Create account to get full access

Overview

Recent advancements in large language models have influenced the development of video large multimodal models (VLMMs).
Previous approaches for VLMMs involved Supervised Fine-Tuning with instruction-tuned datasets, integrating LLM with visual encoders, and adding additional learnable modules.
Video and text multimodal alignment remains challenging, primarily due to the deficient volume and quality of multimodal instruction-tune data compared to text-only data.
The paper presents a novel alignment strategy called Reinforcement Learning from AI Feedback (RLAIF), where a multimodal AI system oversees itself to refine and align video and text modalities.

Plain English Explanation

Large language models (LLMs) have made significant advancements in processing and generating text. Researchers have now started exploring ways to combine LLMs with visual information, creating video large multimodal models (VLMMs). Previous attempts to develop VLMMs involved fine-tuning the models on specialized datasets or adding additional components to integrate visual and textual information.

However, aligning video and text data has proven to be a challenging task, as there is often a lack of high-quality multimodal training data compared to text-only data. To address this, the researchers propose a novel approach called Reinforcement Learning from AI Feedback (RLAIF). In this method, the VLMM system provides feedback to itself, allowing it to learn and refine its understanding of the relationship between video and text. By using detailed video descriptions as context during the feedback process, the system can better comprehend the video content and improve the alignment between the two modalities.

The researchers demonstrate that their VLM-RLAIF approach outperforms existing methods, including the traditional fine-tuning approach, on a variety of video benchmarks. This suggests that the RLAIF technique is a promising way to address the challenges of aligning video and text data, which could lead to more advanced multimodal AI systems capable of understanding and interacting with both visual and textual information.

Technical Explanation

The paper presents a novel approach called Reinforcement Learning from AI Feedback (RLAIF) to address the challenge of aligning video and text modalities in large multimodal models (VLMMs). Previous approaches, such as Supervised Fine-Tuning (SFT) with instruction-tuned datasets and integrating LLMs with visual encoders, have struggled to effectively leverage the limited multimodal data available compared to text-only data.

The key idea behind RLAIF is to have the VLMM system provide self-preference feedback to refine and align the video and text modalities. This is achieved by using detailed video descriptions as context to enrich the system's understanding of the video content during the feedback generation process. The authors call their RLAIF-based VLMM model VLM-RLAIF.

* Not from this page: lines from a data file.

-- ==== Sys2Proof/Machine/Plan.lean ====
section
/-! DEFINITION. Test plans (spec/14_services.md, R280–R282): starting a DUT, running an entry, retrying, ending a DUT, and the
plan commands. Judging a test stands in Services.lean. -/

namespace Sys2Proof.Machine

/-! ### The end of a DUT (R281, R283) -/

/-- Is a bin of pass class; a site without a bins table treats bin 0 as its only pass bin (R283). -/
def State.binPass (s : State) (x b : Nat) : Bool :=
  match s.svcTable x 3 with
  | some t => bitAt (leAt t (4 * b) 1) 0
  | none => b == 0

/-- The hardware bin of a bin; the spec gives none for a site without a bins table. -/
def State.binHard (s : State) (x b : Nat) : Nat :=
  match s.svcTable x 3 with
  | some t => leAt t (4 * b + 1) 1
  | none => s.fresh % 256

/-- The record that ends a DUT, and SVC_LAST: with its bin and class, or without a bin (R285). -/
def State.recordDut (s : State) (x : Nat) (bin : Option Nat) : State :=
  let p := s.plan x
  let tail := toBytes 2 p.tests ++ toBytes 2 p.failed
  match bin with
  | some b =>
    let hard := s.binHard x b
    let pass := ofBool (s.binPass x b)
    let s1 := s.drew.log x 0x14 s.now 0xFFFF 0 1 (toBytes 2 b ++ toBytes 1 hard ++ toBytes 1 pass ++ tail)
    let s2 := if pass = 1 then s1.count F.SVC_DUTS.PASSED none x 11 1 else s1
    (((s2.set F.SVC_LAST.BIN x b).set F.SVC_LAST.HARD x hard).set F.SVC_LAST.PASS x pass).set F.SVC_LAST.VALID x 1
  | none =>
    let s1 := s.drew.drew.log x 0x14 s.now 0xFFFF 0 1 (toBytes 2 0xFFFF ++ toBytes 1 s.fresh ++ toBytes 1 0 ++ tail)
    let s2 := (s1.set F.SVC_LAST.BIN x s.drew.fresh).set F.SVC_LAST.HARD x s.fresh
    (s2.set F.SVC_LAST.PASS x 0).set F.SVC_LAST.VALID x 0

/-- A DUT ends, and the plan waits for the next or stops (R281). -/
def State.endDut (s : State) (x : Nat) (bin : Option Nat) (stop : Bool) : State :=
  let p := s.plan x
  let s1 := (s.recordDut x bin).setPlan x { reflAt := p.reflAt, net := p.net, copied := p.copied }
  (s1.set F.SVC_PLAN_STAT.STATE x (if stop || p.stopAfter then 0 else 1)).planPause x

/-- A test that did not run is recorded with its reason (R281, R285). -/
def State.notRun (s : State) (x : Nat) (t : List Byte) (reason : Nat) : State :=
  let k := (s.plan x).entry
  s.log x 0x13 s.now (planFld t k 0 2) 0 1 (toBytes 2 (planFld t k 2 2) ++ toBytes 1 reason)

/-! ### Arming an entry (R281) -/

/-- The ARM of an entry was refused, or the stale check failed: the entry is armed again later, or is not run. -/
def State.planRefused (s : State) (x : Nat) (t : List Byte) (reason : Nat) : State :=
  let p := s.plan x
  if p.retries < leAt t 0xE 1 then
    s.setPlan x { p with armed := false, alignWait := false, tmoAt := none, retries := p.retries + 1,
                         retryAt := some (wrap64 (s.now + us (1000 * leAt t 0xC 2))) }
  else (s.notRun x t reason).endDut x none false

/-- A plan issues the ARM of its entry. -/
def State.planArm (s : State) (x : Nat) : State :=
  match s.svcTable x 1 with
  | none => s
  | some t =>
    let p := s.plan x
    let prog := planFld t p.entry 2 2
    let s1 := s.set F.MDR_SITE_START_REQ.DT x 0
    if s1.armCode x prog = 1 then
      let ms := planFld t p.entry 0x10 4
      let tmo := if ms = 0 then none else some (wrap64 (s.now + us (1000 * ms)))
      (s1.setPlan x { p with armed := true, alignWait := false, retryAt := none, tmoAt := tmo, netDone := false }).armAccepted
        x prog 0
    else (if s1.armCode x prog = 4 then s1.dirSeen x prog else s1).planRefused x t 2

/-- A plan writes the arguments of its entry and arms it; an aligned entry waits until every plan of its set waits at one. -/
def State.tryEntry (s : State) (x : Nat) (t : List Byte) : State :=
  let k := (s.plan x).entry
  let s1 := s.each (List.range 4) (fun s n => s.set F.MDR_STEP_ARG.VALUE (4 * x + n) (planFld t k (0x20 + 8 * n) 8))
  if bitAt (planFld t k 0x14 2) 0 && s.aligned x then
    let s2 := s1.setPlan x { s1.plan x with alignWait := true, retryAt := none }
    if (s2.alignSet x).all (fun y => (s2.plan y).alignWait) then s2.each (s2.alignSet x) (fun s y => s.planArm y) else s2
  else s1.planArm x

/-- A plan turns to an entry. -/
def State.runEntry (s : State) (x : Nat) (t : List Byte) (k : Nat) : State :=
  let s1 := s.setPlan x { s.plan x with entry := k, armed := false, alignWait := false, retries := 0, retryAt := none,
                                        tmoAt := none, netDone := false }
  (s1.set F.SVC_PLAN_STAT.ENTRY x k).tryEntry x t

/-! ### Starting a DUT (R281, R282) -/

/-- A DUT is started: its record is made and its first entry runs. -/
def State.dutStart (s : State) (x serial : Nat) : State :=
  match s.svcTable x 1 with
  | none => s
  | some t =>
    let s1 := s.count F.SVC_DUTS.DUTS none x 11 1
    let s2 := s1.log x 0x10 s.now 0xFFFF 0 1 (toBytes 8 serial ++ toBytes 2 (leAt t 2 2))
    let p := s2.plan x
    let s3 := s2.setPlan x { inDut := true, reflAt := p.reflAt, net := p.net, copied := p.copied }
    (s3.set F.SVC_PLAN_STAT.STATE x 2).runEntry x t (leAt t 2 2)

/-- A start is taken: it waits for a reflection of the site to end (R282). -/
def State.dutAsk (s : State) (x serial : Nat) : State :=
  if s.get F.MRD_REFL_STAT.STATE x = 2 then
    (s.setPlan x { s.plan x with dutPend := some serial }).set F.SVC_PLAN_STAT.STATE x 1
  else s.dutStart x serial

/-- A start that waited for a reflection is taken up once none is in progress (R282). -/
def State.dutKick (s : State) (x : Nat) : State :=
  match (s.plan x).dutPend with
  | some n => if s.get F.MRD_REFL_STAT.STATE x = 2 then s else (s.setPlan x { s.plan x with dutPend := none }).dutStart x n
  | none => s

/-! ### Plan commands (R281) -/

/-- The answer to a plan command: 1 accepted, 2 refused in this state, 3 no plan. -/
def State.planCode (s : State) (x op : Nat) : Nat :=
  let st := s.get F.SVC_PLAN_STAT.STATE x
  if st = 5 then 3
  else if !s.running then 2
  else match op with
    | 1 => if decide (st ≤ 1) && (s.plan x).dutPend.isNone && !s.planHeld x then 1 else 2
    | 2 => if st = 0 || st = 4 then 2 else 1
    | _ => if st = 0 then 2 else 1

/-- A plan stops after the current DUT, or at once where none is in progress. -/
def State.planStop (s : State) (x : Nat) : State :=
  if (s.plan x).inDut then (s.setPlan x { s.plan x with stopAfter := true }).set F.SVC_PLAN_STAT.STATE x 4
  else (s.setPlan x { s.plan x with dutPend := none }).set F.SVC_PLAN_STAT.STATE x 0

/-- A plan aborts its test and stops: the abort is settled by R170, and the DUT ends with that test. -/
def State.planAbort (s : State) (x : Nat) : State :=
  let p := s.plan x
  if p.armed then
    ((s.setPlan x { p with stopAfter := true, abortDut := true }).set F.SVC_PLAN_STAT.STATE x 4).sendAbort x
  else if p.inDut then s.endDut x none true
  else s.planStop x

/-- A plan command is answered and, where it is accepted, takes effect. -/
def State.planCmd (s : State) (x op serial : Nat) : State :=
  let r := s.planCode x op
  let s1 := s.set F.SVC_PLAN_STAT.RESULT x r
  if r != 1 then s1
  else match op with
    | 1 => s1.dutAsk x serial
    | 2 => s1.planStop x
    | _ => s1.planAbort x

/-- A write to SVC_PLAN_CMD. -/
def State.writePlanCmd (s : State) (x op : Nat) : State :=
  if op = 0 then s else s.planCmd x op (s.get F.SVC_PLAN_SERIAL.SERIAL x)

/-- PLAN_START (R281). -/
def execPlanStart (e : Nat) (x : Site) (s : State) : Out := .next ((s.elapse e).writePlanCmd x.val 1)

/-- PLAN_STOP (R281). -/
def execPlanStop (e : Nat) (x : Site) (s : State) : Out := .next ((s.elapse e).writePlanCmd x.val 2)

/-- PLAN_ABORT (R281). -/
def execPlanAbort (e : Nat) (x : Site) (s : State) : Out := .next ((s.elapse e).writePlanCmd x.val 3)

/-- DUT_EVENT (R281): a firing of DUT_EVCH while the plan waits for a DUT. -/
def execDutEvent (e : Nat) (x : Site) (s : State) : Out :=
  let s := s.elapse e
  let x := x.val
  match s.svcTable x 1 with
  | some t =>
    if bitAt (leAt t 4 2) 0 && s.running && s.get F.SVC_PLAN_STAT.STATE x == 1 && (s.plan x).dutPend.isNone && !s.planHeld x then
      .next (s.dutAsk x (s.get F.SVC_PLAN_SERIAL.SERIAL x))
    else .next s
  | none => .next s

/-- PLAN_TIMEOUT (R281): TIMEOUT_MS has expired, and the service sends an abort. -/
def execPlanTimeout (e : Nat) (x : Site) (s : State) : Out :=
  let s := s.elapse e
  let x := x.val
  let p := s.plan x
  if p.armed && s.due p.tmoAt then .next ((s.setPlan x { p with tmoAt := none }).sendAbort x) else .next s

/-- STALE_RETRY (R281): STALE_RETRY_MS has passed and the entry is armed again. -/
def execStaleRetry (e : Nat) (x : Site) (s : State) : Out :=
  let s := s.elapse e
  let x := x.val
  let p := s.plan x
  match s.svcTable x 1 with
  | some t =>
    if p.inDut && !p.armed && s.due p.retryAt then .next ((s.setPlan x { p with retryAt := none }).tryEntry x t)
    else .next s
  | none => .next s

end Sys2Proof.Machine
end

The researchers evaluate VLM-RLAIF on various video benchmarks and demonstrate that it outperforms existing approaches, including the SFT model. This suggests that the RLAIF technique is an effective way to address the video-text alignment challenge and can lead to more advanced multimodal AI systems.

Critical Analysis

The paper presents a promising approach to address the video-text alignment challenge in large multimodal models. The RLAIF technique, where the system provides self-preference feedback to refine its understanding of the relationship between video and text, is a novel and interesting idea.

One potential limitation of the research is the reliance on detailed video descriptions as context for the feedback generation. While this approach seems to improve the system's comprehension of video content, it may be challenging to obtain such detailed descriptions at scale, especially for real-world video data. Further investigation into more scalable methods of providing contextual information to the system may be warranted.

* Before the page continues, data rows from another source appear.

-- ==== Sys2Proof/Machine/ImageChecks.lean ====
section
/-! DEFINITION. The loader's checks on an image (spec/03_image_and_boot.md): descriptor, header, records as they
arrive (R50, R54, R56, R58) and the checks of CHECKING (R51–R57, R62, R65, R75, R117, R240, R284, R298, R304, R362). -/

namespace Sys2Proof.Machine

/-- Are n bytes from offset o zero. -/
def zeros (b : List Byte) (o n : Nat) : Bool := allZero ((b.drop o).take n)

/-! ### Boot descriptor (R48, R49) -/

/-- The code of a boot descriptor copy: 0 valid, 0x01 wrong magic or CRC, 0x02 a field out of range or slots that
overlap. -/
def descCode (b : List Byte) : Nat :=
  if leAt b 0 4 ≠ 0x424B564D ∨ leAt b 0x3C 4 ≠ crc32c (b.take 0x3C) then 1
  else
    let mode := leAt b 4 1
    let clk := leAt b 5 1
    let oA := leAt b 0x18 4
    let lA := leAt b 0x1C 4
    let oB := leAt b 0x20 4
    let lB := leAt b 0x24 4
    let slot (o l : Nat) : Bool := o % 4096 == 0 && decide (0x2000 ≤ o) && decide (l ≤ 134217728) &&
      decide (o + l ≤ 268435456)
    let ok := decide (mode ≤ 2) && decide (25 ≤ clk) && decide (clk ≤ if mode = 2 then 200 else 100) &&
      decide (leAt b 6 1 ≤ 31) && decide (leAt b 7 1 ≤ 1) && decide (leAt b 0xA 1 ≤ 6) && zeros b 0xB 1 &&
      zeros b 0x12 6 && zeros b 0x28 20 && slot oA lA && slot oB lB &&
      (decide (oA + lA ≤ oB) || decide (oB + lB ≤ oA))
    if ok then 0 else 2

/-- A valid descriptor, parsed. -/
def descOf (b : List Byte) : BootDesc :=
  { mode := leAt b 4 1, clk := leAt b 5 1, dummy := leAt b 6 1, preferred := leAt b 7 1, readCmd := leAt b 8 2,
    entry := (b.drop 0xC).take (leAt b 0xA 1), offA := leAt b 0x18 4, lenA := leAt b 0x1C 4,
    offB := leAt b 0x20 4, lenB := leAt b 0x24 4 }

/-- The bytes of the read command in which a slot is read (R47), in the mode of its descriptor or, `legacy`, in 1S-1S-1S. -/
def BootDesc.readBytes (d : BootDesc) (legacy : Bool) : List Byte :=
  if legacy || d.mode = 0 then [0x0C] else if d.mode = 1 then [0x6C] else toBytes 2 d.readCmd

/-! ### Image header (R50) -/

/-- Is the CRC of an image header wrong. -/
def hdrCrcBad (h : List Byte) : Bool := leAt h 0x3C 4 != crc32c (h.take 0x3C)

/-- The code of an image header read from a source of len bytes; 0 when it passes. -/
def hdrCode (h : List Byte) (len : Nat) : Nat :=
  if leAt h 0 4 ≠ 0x494B564D then 3
  else if hdrCrcBad h || leAt h 4 2 != 0x0100 || leAt h 6 2 != 64 then 4
  else if len < leAt h 0xC 4 then 5
  else if !(zeros h 0x12 2 && zeros h 0x20 28) then 0xA
  else 0

/-- RECORD_COUNT of a header. -/
def hdrCount (h : List Byte) : Nat := leAt h 8 4

/-- TOTAL_LEN of a header. -/
def hdrTotal (h : List Byte) : Nat := leAt h 0xC 4

/-- SECVER of a header. -/
def hdrSecver (h : List Byte) : Nat := leAt h 0x10 2

/-! ### Records -/

/-- Bytes a record takes in the image, padding included. -/
def recSize (r : ImageRecord) : Nat := alignUp (12 + r.length) 16

/-- The bytes of a record header that its CRC covers. -/
def recHead (r : ImageRecord) : List Byte := toBytes 2 r.typ ++ toBytes 2 r.flags ++ toBytes 4 r.length

/-- The bytes of a record. -/
def recBytes (r : ImageRecord) : List Byte := recHead r ++ toBytes 4 r.crc.toNat ++ r.body ++ r.padding

/-- The largest number of records of a type (R50). -/
def maxCount (t : Nat) : Nat := if t = 5 ∨ t = 0xD ∨ t = 0x12 ∨ t = 0x13 ∨ t = 0x14 then 65535 else 1

/-- The types that must be present (R50). -/
def required : List Nat := [1, 2, 3, 9, 0xB, 0x15, 0x16]

/-- The records of a type. -/
def ofType (t : Nat) (rs : List ImageRecord) : List ImageRecord := rs.filter (fun r => r.typ == t)

/-- The body of the only record of a type; empty when absent. -/
def bodyOf (t : Nat) (rs : List ImageRecord) : List Byte := ((ofType t rs).head?.map (·.body)).getD []

/-- Is a type present. -/
def hasType (t : Nat) (rs : List ImageRecord) : Bool := rs.any (fun r => r.typ == t)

Additionally, the paper does not provide a thorough analysis of the limitations or failure cases of the VLM-RLAIF approach. It would be valuable to understand the specific scenarios where the model struggles or produces suboptimal results, as this could inform future improvements and guide the development of more robust multimodal AI systems.

Despite these potential areas for further research, the paper's demonstration of VLM-RLAIF's superior performance on video benchmarks compared to existing approaches is a promising step forward in the field of video-language multimodal modeling. The researchers' commitment to open-sourcing their code, models, and datasets is also commendable, as it will foster further exploration and advancement in this important research area.

Conclusion

The paper presents a novel Reinforcement Learning from AI Feedback (RLAIF) approach to address the video-text alignment challenge in large multimodal models (VLMMs). By having the VLMM system provide self-preference feedback, the researchers demonstrate that their VLM-RLAIF model outperforms existing methods, including Supervised Fine-Tuning (SFT), on various video benchmarks.

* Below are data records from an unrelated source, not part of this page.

/-- A write to the registers of a bus engine (R249, spec/13_bus_engines.md). -/
def State.writeBus (s : State) (r : Reg) (i v : Nat) : State :=
  match r with
  | .BUS_CTRL => s.writeBusCtrl i v
  | .BUS_TX_POST => s.hostPost i v
  | .BUS_GATE => s.busWrite i true [(F.BUS_GATE.EVCH, i, bitsOf v 0 8), (F.BUS_GATE.EN, i, bitsOf v 8 1)]
  | .BUS_EV_CFG => s.busWrite i true [(F.BUS_EV_CFG.SRC, i, bitsOf v 0 3), (F.BUS_EV_CFG.FILT, i, bitsOf v 8 5)]
  | .BUS_RX_BASE => s.busWrite i true [(F.BUS_RX_BASE.ADDR, i, bitsOf v 0 40)]
  | .BUS_SR_BASE => s.busWrite i true [(F.BUS_SR_BASE.ADDR, i, bitsOf v 0 40)]
  | .BUS_RX_CFG => s.busWrite i (log2Ok (bitsOf v 1 5)) [(F.BUS_RX_CFG.MEM, i, bitsOf v 0 1), (F.BUS_RX_CFG.LOG2, i, bitsOf v 1 5),
      (F.BUS_RX_CFG.EN, i, bitsOf v 6 1)]
  | .BUS_SR_CFG => s.busWrite i (log2Ok (bitsOf v 1 5) && decide (bitsOf v 16 12 ≤ 2048)) [(F.BUS_SR_CFG.MEM, i, bitsOf v 0 1),
      (F.BUS_SR_CFG.LOG2, i, bitsOf v 1 5), (F.BUS_SR_CFG.EN, i, bitsOf v 6 1), (F.BUS_SR_CFG.ERRORS, i, bitsOf v 7 1),
      (F.BUS_SR_CFG.MAXLEN, i, bitsOf v 16 12)]
  | .BUS_FILT_VAL => s.busWrite (i / 32) true [(F.BUS_FILT_VAL.KEY, i, bitsOf v 0 62), (F.BUS_FILT_VAL.REJECT, i, bitsOf v 62 1),
      (F.BUS_FILT_VAL.EN, i, bitsOf v 63 1)]
  | .BUS_FILT_MSK => s.busWrite (i / 32) true [(F.BUS_FILT_MSK.KEY, i, bitsOf v 0 62)]
  | .BUS_RX_RD => s.writeRd F.BUS_RX_RD.POS F.BUS_RX_WR.POS i (bitsOf v 0 32)
  | .BUS_SR_RD => s.writeRd F.BUS_SR_RD.POS F.BUS_SR_WR.POS i (bitsOf v 0 32)
  | _ => s.mdioCmd i v

/-- A write to the settings of a result ring (R345). -/
def State.writeRes (s : State) (r : Reg) (i v : Nat) : State :=
  let off := s.get F.HRG_RES_CFG.EN i == 0
  match r with
  | .HRG_RES_BASE => s.writeIf off [(F.HRG_RES_BASE.ADDR, i, bitsOf v 0 40)]
  | .HRG_RES_CFG =>
    if !log2Ok (bitsOf v 1 5) then s
    else (s.writeIf off [(F.HRG_RES_CFG.LOG2, i, bitsOf v 1 5)]).writeIf true [(F.HRG_RES_CFG.MEM, i, bitsOf v 0 1),
      (F.HRG_RES_CFG.EN, i, bitsOf v 6 1), (F.HRG_RES_CFG.THRESH, i, bitsOf v 16 16)]
  | _ => s.writeResRd i (bitsOf v 0 32)

/-- A write to a host ring register of the command and management rings (R345, R346). -/
def State.writeRing (s : State) (r : Reg) (i v : Nat) : State :=
  match r with
  | .HRG_CMD_BASE => s.writeRingBase i (bitsOf v 0 40)
  | .HRG_CMD_CFG => s.writeRingCfg i v
  | .HRG_CMD_TAIL => s.writeTail i v
  | .HRG_CMD_SEEN => s.writeSeen i v
  | .HRG_MGT_BASE => s.writeRingBase (256 + i) (bitsOf v 0 40)
  | .HRG_MGT_CFG => s.writeRingCfg (256 + i) v
  | .HRG_MGT_TAIL => s.writeTail (256 + i) v
  | _ => s.writeSeen (256 + i) v

/-- A write to MDR_SITE_CMD (R68): an OP that is none of 1 to 4 is refused with result 2. -/
def State.writeSiteCmd (s : State) (x v : Nat) : State :=
  s.siteCmd x (fun s => match v % 16 with
    | 1 => s.armSite x (bitsOf v 16 16)
    | 2 => s.abortSite x
    | 3 => s.ackSite x
    | 4 => s.resetSite x
    | _ => s.answer x 2)

/-- A write to a register that acts on it (R7: WO fields, and fields whose table restricts their writes); none for a register whose
fields just take what is written. -/
def State.writeActs (s : State) (a : Agent) (r : Reg) (i full v : Nat) : Option State :=
  match r with
  | .PWR_CTRL => some (let s1 := if bitAt v 0 then s.dormant else s; if bitAt v 1 then s1.wake else s1)
  | .PWR_SLEEP_SET => some (s.sleepSet i v)
  | .PWR_SLEEP_CLR => some (s.sleepClr i v)
  | .CFG_RELOAD => some (s.reload v)
  | .CFG_FUSE_CMD => some (s.fuseCmd v)
  | .CFG_KEYHASH_IN => some { s with ldr := { s.ldr with keyHashIn := Tab.set 0 s.ldr.keyHashIn i v } }
  | .MDR_SITE_CMD => some (s.writeSiteCmd i v)
  | .SLP_JUMP_CFG => some (s.writeJumpCfg i v)
  | .SLP_LOOPPRE => some (s.writeLooppre (i / 4) (i % 4) v)
  | .SLP_MATCH_TMO => some (s.writeMatchTmo i v)
  | .WOD_WF_CMD => some (s.wfCmd i v)
  | .WOD_WF_SEL => some (if s.get F.WOD_WF_RES.RESULT i = 1 then s else s.writePlain r i full v)
  | .WOD_WF_DATA => some (if s.get F.WOD_WF_RES.RESULT (i / 3) = 1 then s else s.writePlain r i full v)
  | .WOD_SLICE_TS => some (s.writeSliceTs i v)
  | .WOD_PERIOD => some (s.writePeriod (i / 64) (i % 64) full)
  | .WOD_CH_CFG => some (s.writeChCfg i v)
  | .SEP_CMP_CH_CFG => some (s.writeCmp i .cfg v)
  | .SEP_CMP_CH_MASK => some (s.writeMask i v)
  | .SEP_CMP_CH_VTH => some (s.writeCmp i .vth v)
  | .SEP_CMP_CH_VTT => some (s.writeCmp i .vtt v)
  | .SEP_CAP_POLICY | .SEP_CAP_LIMIT | .SEP_CAP_LOGMAX | .SEP_CAP_RING_BASE | .SEP_CAP_RING_CFG | .SEP_CAP_RING_RD =>
    some (s.writeCap r i full)
  | .MDR_STEP_TRAP => some (if s.settable i then s.writePlain r i full v else s)
  | .MDR_STEP_WMASK => some (if s.settable (i / 64) then s.writePlain r i full v else s)
  | .MDR_STEP_SYNC_MEM => some (s.writeSyncMem (i / 8) (i % 8) v)
  | .SEP_ACQ_CH_CFG | .SEP_ACQ_CH_AUTO | .SEP_ACQ_CH_ARMEV | .SEP_ACQ_CH_PARAM0 | .SEP_ACQ_CH_PARAM1 | .SEP_ACQ_CH_SEQ
  | .SEP_ACQ_CH_TIMER | .SEP_ACQ_CH_CMD | .SEP_ACQ_RING_BASE | .SEP_ACQ_RING_CFG | .SEP_ACQ_RING_RD => some (s.writeAcq r i full)
  | .TIA_CH_CFG | .TIA_CH_N | .TIA_CH_WMIN | .TIA_CH_WMAX | .TIA_CH_GATE | .TIA_CH_PARTNER | .TIA_CH_CMD => some (s.writeTia r i full)
  | .MRD_REFL_CMD => some (if bitAt v 0 then s.requestRefl i else s)
  | .MRD_REFL_CFG => some (s.writeReflCfg i full)
  | .LNK_TIME_CFG => some (if decide (100 ≤ bitsOf v 0 10) && decide (bitsOf v 0 10 ≤ 1000) then s.set F.LNK_TIME_CFG.PERIOD 0 (bitsOf v 0 10) else s)
  | .LNK_PORT_CMD => some (if bitAt v 1 then s.disablePort i else if bitAt v 0 then s.retrain i else s)
  | .BUS_CTRL | .BUS_TX_POST | .BUS_GATE | .BUS_EV_CFG | .BUS_RX_BASE | .BUS_SR_BASE | .BUS_RX_CFG | .BUS_SR_CFG | .BUS_FILT_VAL
  | .BUS_FILT_MSK | .BUS_RX_RD | .BUS_SR_RD | .BUS_MDIO_CMD => some (s.writeBus r i full)
  | .SVC_PLAN_CMD => some (s.writePlanCmd i (bitsOf v 0 2))
  | .EVF_SWFIRE => some (s.swFire v)
  | .EVF_TIMER_CFG => some (s.writeTimer i full)
  | .IRC_MASK => some (s.writeIrcMask i v)
  | .IRC_COMPLETE => some (s.completeWrite i (bitsOf v 0 12))
  | .LAK_OWNER => some (s.writeOwner a i (bitsOf v 0 8))
  | .LAK_STATE => some (s.writeBank a i v)
  | .DMC_OP_CMD => some (s.opCmd v)
  | .PCI_KEY_DATA => some (s.set F.PCI_KEY_DATA.DATA i v)
  | .PCI_KEY_CMD => some (s.keyCmd v)
  | .PCI_DEVCMD => some (s.devCmd v)
  | .HRG_RES_BASE | .HRG_RES_CFG | .HRG_RES_RD => some (s.writeRes r i full)
  | .HRG_CMD_BASE | .HRG_CMD_CFG | .HRG_CMD_TAIL | .HRG_CMD_SEEN | .HRG_MGT_BASE | .HRG_MGT_CFG | .HRG_MGT_TAIL | .HRG_MGT_SEEN =>
    some (s.writeRing r i full)
  | .MBX_DATA => some (s.mbxData a (i / 16) (i % 16) v)
  | .MBX_DOORBELL => some (s.mbxBell a i v)
  | .MBX_TAKE => some (s.mbxTake a i .clean)
  | .MBX_LOCK => some (s.lockWrite a i (bitsOf v 0 8))
  | .CIN_FORCE => some (s.writeForce v)
  | .CIN_EXIT => some (s.exitCmd v)
  | .CIN_TILE_RESET => some (s.tileCmd v)
  | .CIN_CORE_RESET => some (s.coreCmd v)
  | _ => none

/-- What follows a plain write: a cause of safe state may clear (R368), LOOPS counts the loop flags, and an unmasked vector sends
its message (R337). -/
def State.afterWrite (s : State) (r : Reg) : State :=
  match r with
  | .EVF_LOOPSTAT => s.set F.EVF_STAT.LOOPS 0 (s.mapList F.EVF_LOOPSTAT.CH 0 256).length
  | .PCI_MSIX0_CTRL => s.flushMsix .pf0
  | .PCI_MSIX1_CTRL => s.flushMsix .pf1
  | _ => if (List.range 28).any (fun b => (blockStat b).1 == r) then s.recause else s

/-- The bits that mask m names of a register at an index are written with v. -/
def State.regWrite (s : State) (a : Agent) (r : Reg) (i v m : Nat) : State :=
  let v := v &&& m
  let old := s.regVal r i
  let full := (old ^^^ (old &&& m)) ||| v
  match s.writeActs a r i full v with
  | some t => t
  | none => (s.writePlain r i full v).afterWrite r

/-- The high word of a 64-bit register is written: it waits in the agent's write shadow (R342). -/
def State.shadowHigh (s : State) (a : Agent) (h : RegHit) (v : Nat) : State :=
  { s with shadows := Tab.set {} s.shadows a.num { Tab.get {} s.shadows a.num with wr := some (h.tag, v) } }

This research represents an important step forward in the development of advanced multimodal AI systems that can effectively integrate and align visual and textual information. The RLAIF approach offers a promising solution to the longstanding challenge of video-text alignment, which could have significant implications for a wide range of applications, from multimodal content understanding to intelligent assistants capable of seamlessly interacting with both video and text.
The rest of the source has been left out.